Start of Block
-- ==== Sys2Proof/Machine/Cand.lean ====
section
/-! DEFINITION. The candidates of the selector: the unit that measures each (04, candidate table; R28, R225, R372), its latest
result, and its effective uncertainty (R119). -/
namespace Sys2Proof.Machine

/-- Window of candidate c (SEL_CANDc_CTL). -/
def candOff (c : Nat) : Nat := 0x01301000 + c * 0x80
/-- Window of TBn's selector (SEL_TBn_MEMBERS). -/
def selOff (n : Nat) : Nat := 0x01303000 + n * 0x40
/-- Window of TBn's servo (ENS_TBn_CTL). -/
def ensOff (n : Nat) : Nat := 0x01401000 + n * 0x100
/-- Window of member m (ENS_LOm_CTL). -/
def memOff (m : Nat) : Nat := 0x01400100 + m * 0x40
/-- Window of TBn's bound (BND_TBn_BOUND). -/
def bndOff (n : Nat) : Nat := 0x01501000 + n * 0x100

/-- How the unit measures the peer (TND_CTL.C25_SRC, R372): 0 PPS, 1 TWOWAY, 2 FREQ. -/
def State.c25Src (s : State) : Nat := s.f 0x02500010 21 20

/-- The interval unit that measures a candidate, where one does. -/
def State.candUnit (s : State) (c : Nat) : Option TiuId :=
  if h : c < 8 then (s.routedUnit (.refin ⟨c, h⟩)).map .p
  else if h : c - 8 < 16 then some (.lane ⟨c - 8, by omega⟩)
  else if c = 24 then (s.routedUnit .vanePps).map .p
  else if c = 25 then
    if s.c25Src = 0 then (s.routedUnit .peerPps).map .p
    else if s.c25Src = 2 then (s.routedUnit .peer10M).map .p
    else none
  else none

/-- Whether a candidate is frequency only (R117, R372). -/
def State.candFreqOnly (s : State) (c : Nat) : Bool :=
  if c < 8 then s.b (candOff c) 30
  else if c < 24 then true
  else if c = 25 then decide (s.c25Src = 2)
  else false

/-- The latest result of an interval unit as a consumer sees it (R110, R112). -/
def State.unitRes (s : State) (u : TiuId) : CandRes :=
  let t := s.unit u
  let o := tiuOff u
  { count := t.results, mean := t.resMean, meanIn := t.resIn, time := t.resEs.getD (s.gridBase u) 0
    timeIn := t.resEs, ticks := t.resCap.ticks
    phase := t.resCap.phase, restart := t.resRestart, n := s.f (o + 0x10) 15 0, sd := (s.rd (o + 0x1C)).toNat
    lo := signedOf 64 (s.rd64 (o + 0x20)), hi := signedOf 64 (s.rd64 (o + 0x28))
    sys := s.unitSys u }

/-- The correction of the peer PPS result to the peer's second (R372), 2^-16 ns: S_peer less the base's second of the nearest
grid point to its last event. -/
def State.peerShift (s : State) (r : CandRes) : Int :=
  ((s.tnd.peerSec : Int) - (2 * r.time + sec16) / (2 * sec16)) * sec16

/-- The latest result of candidate c (R112, R225, R309, R372). -/
def State.candRes (s : State) (c : Nat) : CandRes :=
  if c = 25 ∧ s.c25Src = 0 then s.tnd.ppsRes
  else if c = 24 ∨ 26 ≤ c ∨ (c = 25 ∧ s.c25Src = 1) then s.srcRes.getD (c - 24) {}
  else match s.candUnit c with
    | none => {}
    | some u => s.unitRes u

/-- The residual of a result (R123, R145): its mean less the phase of its grid base at T, 2^-16 ns. -/
def residual (r : CandRes) : Int := r.mean - r.phase / 2 ^ 24

/-- Effective uncertainty of candidate c (SEL_CANDc_UEFF). -/
def State.uEff (s : State) (c : Nat) : Nat := (s.rd (candOff c + 0x0C)).toNat

/-- The selected candidate of TBn (SEL_TBn_STAT); 0x1F none. -/
def State.selected (s : State) (n : Nat) : Nat := s.f (selOff n + 8) 4 0

/-- STAT.ALIGNED of the tandem unit (R373): candidate 25 is selected on the tandem base, its latest mean is within 200 ps and the
base has not stepped since. -/
def State.tndAlign (s : State) : State :=
  let tb := s.tandemTb
  let m := if s.tbYoked tb then s.tbMaster tb else tb
  if s.domOn 9 then
    s.setB 0x02500014 29 (decide (s.selected m = 25) && decide ((s.candRes 25).mean.natAbs ≤ 13107) && !s.tnd.stepped)
  else s

/-- Candidate 25 has a new result (R373): TND_ALIGN_OFS and ALIGNED. -/
def State.c25Result (s : State) : State :=
  (({ s with tnd := { s.tnd with stepped := false } } : State).wrS64 0x02500070 (s.candRes 25).mean).tndAlign

/-- The cross-check of the peer PPS against TWOWAY (R374, XCHK_OK): where both have a result while the link is PAIRED, they differ by
no more than TND_XCHK_TOL. -/
def State.xchkEval (s : State) : State :=
  let d := s.tnd.ppsRes.mean - signedOf 64 (s.rd64 0x02500078)
  let bad := s.paired && s.tnd.twowayOk && decide (0 < s.tnd.ppsRes.n) && decide ((s.rd 0x02500054).toNat * 256 < d.natAbs)
  { s with tnd := { s.tnd with xchkBad := bad } }

/-- State of TBn (ENS_TBn_STAT.STATE, R156). -/
def State.tbState (s : State) (n : Nat) : Nat := s.f (ensOff n + 4) 31 28

/-- Time-base states. -/
def stFREERUN : Nat := 1
def stACQUIRING : Nat := 2
def stLOCKED : Nat := 3
def stHOLDOVER : Nat := 4
def stEXIT : Nat := 5
def stHOST : Nat := 6

/-- An unyoked base of the structure. -/
def State.freeBase (s : State) (n : Nat) : Bool := s.tbPresent n && !s.tbYoked n

/-- The bases that have a servo. -/
def State.freeBases (s : State) : List Nat := (List.range 8).filter s.freeBase

/-- Servo and bound record of TBn. -/
def State.ctl (s : State) (n : Nat) : BaseCtl := s.ens.ctl.getD n {}

/-- Servo and bound record of TBn changed by `g`. -/
def State.modCtl (s : State) (n : Nat) (g : BaseCtl → BaseCtl) : State :=
  { s with ens := { s.ens with ctl := listMod s.ens.ctl n g } }

/-- Member record of LOm. -/
def State.member (s : State) (m : Nat) : Member := s.ens.members.getD m {}

/-- Member record of LOm changed by `g`. -/
def State.modMember (s : State) (m : Nat) (g : Member → Member) : State :=
  { s with ens := { s.ens with members := listMod s.ens.members m g } }

/-- m of ENS_CTL.CONF (R163): 2, 3, 4 or 5. -/
def State.conf (s : State) : Nat := s.f 0x01400010 1 0 + 2

/-- The part is in the safe state (R389). -/
def State.safe (s : State) : Bool := s.b 0x00200014 31

end Sys2Proof.Machine
end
End of Block
> _Aim of the task_
Report every line of the material above in which "BaseCtl" appears.

> _Answer to this task_
def State.ctl (s : State) (n : Nat) : BaseCtl := s.ens.ctl.getD n {}
def State.modCtl (s : State) (n : Nat) (g : BaseCtl → BaseCtl) : State :=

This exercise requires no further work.